Família se revolta após morte de paciente no hospital do Jardim Esperança

A falta de um desfibrilador - equipamento que estimula a volta dos batimentos em paradas cardíacas - no Hospital Municipal do Jardim Esperança, em Cabo Frio, pode ter colaborado para a morte de um homem de 55 anos na noite de segunda-feira (25). É o que diz a família do eletricista Edvaldo Dornellas, de 55 anos.

Ele deu entrada na unidade durante o último fim de semana e a situação se agravou na segunda, quando apresentou quadro da parada cardíaca. Os parentes contam que, após serem orientados pela equipe médica, chegaram a sair um carro particular para buscar o desfibrilador no Hospital da Criança. Quando voltaram, Edvaldo ainda foi atendido, mas não resistiu.

"O hospital não tem estrutura nenhuma. Não tinha medicamentos e nem o desfibrilador. Um absurdo total", declarou o filho da vítima, Edvaldo Júnior, no enterro do pai nesta terça (26).

Ainda segundo a família, Edvaldo chegou a ser atendido com o desfibrilador que foi buscado no Hospital da Criança. O quadro dele se estabilizou temporariamente, e os médicos decidiram transferí-lo. Mas, sem encontrar vaga em uma Unidade de Terapia Intensiva (UTI), ele teve outra parada e morreu ainda no Hospital do Jardim.

Prefeitura diz que hospital tem desfibrilador

Por meio de nota, a Secretaria de Saúde de Cabo Frio contrariou a versão da família e afirmou que o hospital tem desfibrilador e possui todas as condições necessárias para o atendimento. Veja a nota na íntegra.

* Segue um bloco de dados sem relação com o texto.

-- ==== Sys2Proof/Syntax.lean ====
section
/-! DEFINITION. The commands: one constructor for each row of the opcode table, in the table's order. `t` is the device
time of an event, in nanoseconds since the first power-on; `acc` is the accessor (R386) that makes an access. -/

namespace Sys2Proof
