/-- Objects from index 0x2130 on (R127). -/
def objects213 : List ObjRow := [
  ⟨0x2130, 4, 0x01, 1, .u8, .rwb, 0, 0, 2, 1, none, .other, false, false⟩, -- Loop feedback
  ⟨0x2130, 4, 0x02, 1, .u8, .rwb, 0, 0, 15, 1, none, .other, false, false⟩, -- Loop input
  ⟨0x2130, 4, 0x03, 1, .u32, .rwb, 0, 0, 4294967295, 1, none, .other, false, false⟩, -- Loop outlet mask
  ⟨0x2130, 4, 0x04, 1, .q16, .rwb, 13107, 0, 655360, 1, none, .other, false, false⟩, -- Loop kp
  ⟨0x2130, 4, 0x05, 1, .q16, .rwb, 32768, 0, 6553600, 1, none, .other, false, false⟩, -- Loop ki
  ⟨0x2130, 4, 0x06, 1, .q16, .rwb, 32768, 6554, 65536, 1, none, .other, false, false⟩, -- Trim minimum
  ⟨0x2130, 4, 0x07, 1, .q16, .rwb, 131072, 65536, 262144, 1, none, .other, false, false⟩, -- Trim maximum
  ⟨0x2130, 4, 0x08, 1, .us, .rwb, 500000, 0, 5000000, 1, none, .other, false, false⟩, -- Settle time
  ⟨0x2130, 4, 0x09, 1, .q16, .ro, 65536, (-2147483648), 2147483647, 1, none, .snap, false, false⟩, -- Trim now
  ⟨0x2130, 4, 0x0A, 1, .u32, .ro, 0, 0, 4294967295, 1, none, .snap, false, false⟩, -- Measured flow
  ⟨0x2130, 4, 0x0B, 1, .u8, .ro, 0, 0, 255, 1, none, .snap, false, false⟩ -- Loop state
  ]

/-- Objects from index 0x2200 on (R153). -/
def objects220 : List ObjRow := [
  ⟨0x2200, 1, 0x01, 1, .u8, .rwb, 1, 0, 2, 1, none, .other, false, true⟩, -- Cell size (chain)
  ⟨0x2200, 1, 0x02, 1, .u32, .rwb, 0, 0, 4294967295, 1, none, .other, false, true⟩, -- Field session (chain)
  ⟨0x2200, 1, 0x03, 1, .u8, .rwb, 1, 0, 2, 1, none, .other, false, true⟩, -- Map-miss policy (chain)
  ⟨0x2200, 1, 0x04, 1, .us, .rwb, 2000000, 0, 30000000, 1, none, .other, false, true⟩, -- Map-miss hold limit (chain)
  ⟨0x2200, 1, 0x05, 1, .mm, .rwb, 60000, 13000, 200000, 1, none, .other, true, false⟩, -- Page look-ahead (lead only)
  ⟨0x2200, 1, 0x06, 1, .u8, .rwb, 1, 0, 3, 1, none, .other, true, false⟩, -- Blank-tile class (lead only)
  ⟨0x2200, 1, 0x07, 1, .mm, .rwb, 20000, 0, 100000, 1, none, .other, false, true⟩, -- Cache look-ahead (chain)
  ⟨0x2200, 1, 0x08, 1, .u8, .rwb, 56, 8, 104, 1, none, .other, false, true⟩, -- Home slot budget (chain)
  ⟨0x2200, 1, 0x09, 1, .us, .rwb, 5000000, 500000, 60000000, 1, none, .other, true, false⟩, -- Write-back period (lead only)
  ⟨0x2200, 1, 0x0A, 1, .u8, .rwb, 0, 0, 1, 1, none, .other, true, false⟩, -- Paging path (lead only)
  ⟨0x2200, 1, 0x0B, 1, .us, .rwb, 1000000, 100000, 60000000, 1, none, .other, false, true⟩, -- As-applied period (chain)
  ⟨0x2200, 1, 0x0C, 1, .bool, .rwb, 0, 0, 1, 1, none, .other, false, true⟩, -- As-applied signing (chain)
  ⟨0x2201, 1, 0x01, 1, .u8, .ro, 0, 0, 255, 1, none, .snap, false, false⟩, -- Home copies held
  ⟨0x2201, 1, 0x02, 1, .u8, .ro, 0, 0, 255, 1, none, .snap, false, false⟩, -- Cached copies held
  ⟨0x2201, 1, 0x03, 1, .u8, .ro, 112, 0, 255, 1, none, .snap, false, false⟩, -- Free slots
  ⟨0x2201, 1, 0x04, 1, .u16, .ro, 0, 0, 65535, 1, none, .snap, true, false⟩, -- Window tiles (lead only)
  ⟨0x2201, 1, 0x05, 1, .u32, .ro, 0, 0, 4294967295, 1, none, .snap, false, false⟩, -- Map-miss outlet-batches
  ⟨0x2201, 1, 0x06, 1, .u32, .ro, 0, 0, 4294967295, 1, none, .snap, false, false⟩, -- Tiles paged in
  ⟨0x2201, 1, 0x07, 1, .u32, .ro, 0, 0, 4294967295, 1, none, .snap, false, false⟩, -- Tiles written back
  ⟨0x2201, 1, 0x08, 1, .u16, .ro, 0, 0, 65535, 1, none, .snap, false, false⟩, -- Write-backs unacknowledged
  ⟨0x2201, 1, 0x09, 1, .u16, .ro, 0, 0, 65535, 1, none, .snap, false, false⟩, -- Tile store status
  ⟨0x2201, 1, 0x0A, 1, .u32, .ro, 0, 0, 4294967295, 1, none, .snap, false, false⟩, -- Paint gaps
  ⟨0x2201, 1, 0x0B, 1, .u32, .ro, 0, 0, 4294967295, 1, none, .snap, false, false⟩, -- Last as-applied sequence closed
  ⟨0x2201, 1, 0x0C, 1, .u32, .ro, 0, 0, 4294967295, 1, none, .snap, false, false⟩, -- Last as-applied sequence acknowledged
  ⟨0x2201, 1, 0x0D, 1, .u32, .ro, 8192, 0, 4294967295, 1, none, .snap, false, false⟩, -- Resend depth in force
  ⟨0x2201, 1, 0x0E, 1, .u32, .ro, 0, 0, 4294967295, 1, none, .other, false, false⟩, -- Chain epoch
  ⟨0x2202, 1, 0x01, 1, .domain, .ro, 0, 0, 0, 1, none, .read, true, false⟩, -- Page request queue (lead only)
  ⟨0x2202, 1, 0x02, 1, .domain, .wo, 0, 0, 131072, 1, none, .other, true, false⟩, -- Tile in (lead only)
  ⟨0x2202, 1, 0x03, 1, .u32, .wo, 0, 0, 4294967295, 1, none, .other, true, false⟩, -- Tile absent (lead only)
  ⟨0x2202, 1, 0x04, 1, .domain, .ro, 0, 0, 0, 1, none, .read, true, false⟩, -- Next write-back (lead only)
  ⟨0x2202, 1, 0x05, 1, .domain, .wo, 0, 8, 8, 1, none, .other, true, false⟩, -- Write-back acknowledge (lead only)
  ⟨0x2202, 1, 0x06, 1, .domain, .ro, 0, 0, 0, 1, none, .read, true, false⟩, -- Next as-applied record (lead only)
  ⟨0x2202, 1, 0x07, 1, .domain, .wo, 0, 8, 8, 1, none, .other, true, false⟩, -- As-applied acknowledge (lead only)
  ⟨0x2203, 1, 0x01, 1, .domain, .ro, 0, 0, 0, 1, none, .read, false, false⟩, -- Tile read
  ⟨0x2203, 1, 0x02, 1, .u32, .rw, 0, 0, 4294967295, 1, none, .other, false, false⟩ -- Tile select
  ]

"A Secretaria de Saúde de Cabo Frio informa que o paciente Edvaldo Ornelas deu entrada no Hospital do Jardim Esperança, no sábado à tarde, em estado grave, com ataque supra ventricular. Foram realizados todos os procedimentos necessários visando a reversão da patologia, com inúmeras cooperações de equipe médica, enfermeiros, técnicos de enfermagem, e inclusive familiares, que se colocaram a disposição para ajudar.

Segundo a direção da unidade de saúde foi feito todo o possível, dentro das normas e condutas médicas, a fim de reverter o quadro do paciente, que tão logo chegou ao Hospital, teve seu nome inserido no sistema de regulação de vagas de UTI da Secretaria Estadual de Saúde. Cabe ressaltar que o município não tem qualquer gerência sobre a regulação de vagas de UTI, que são de responsabilidade da Secretaria Estadual de Saúde, que coordena a regulação nos 92 municípios do Estado.

A Secretaria de Saúde de Cabo Frio esclarece ainda que a unidade tem desfibrilador. Será aberto processo administrativo disciplinar para apurar o que aconteceu no Hospital do Jardim Esperança no dia 23 de maio para que tenha sido necessário buscar outro aparelho em outra unidade de saúde."

Fonte: G1

COMENTÁRIO

O que mais chama a atenção é que as respostas que partem da Prefeitura de Cabo Frio quase que rotineiramente tratam de primeiro desqualificar a versão do autor da denúncia.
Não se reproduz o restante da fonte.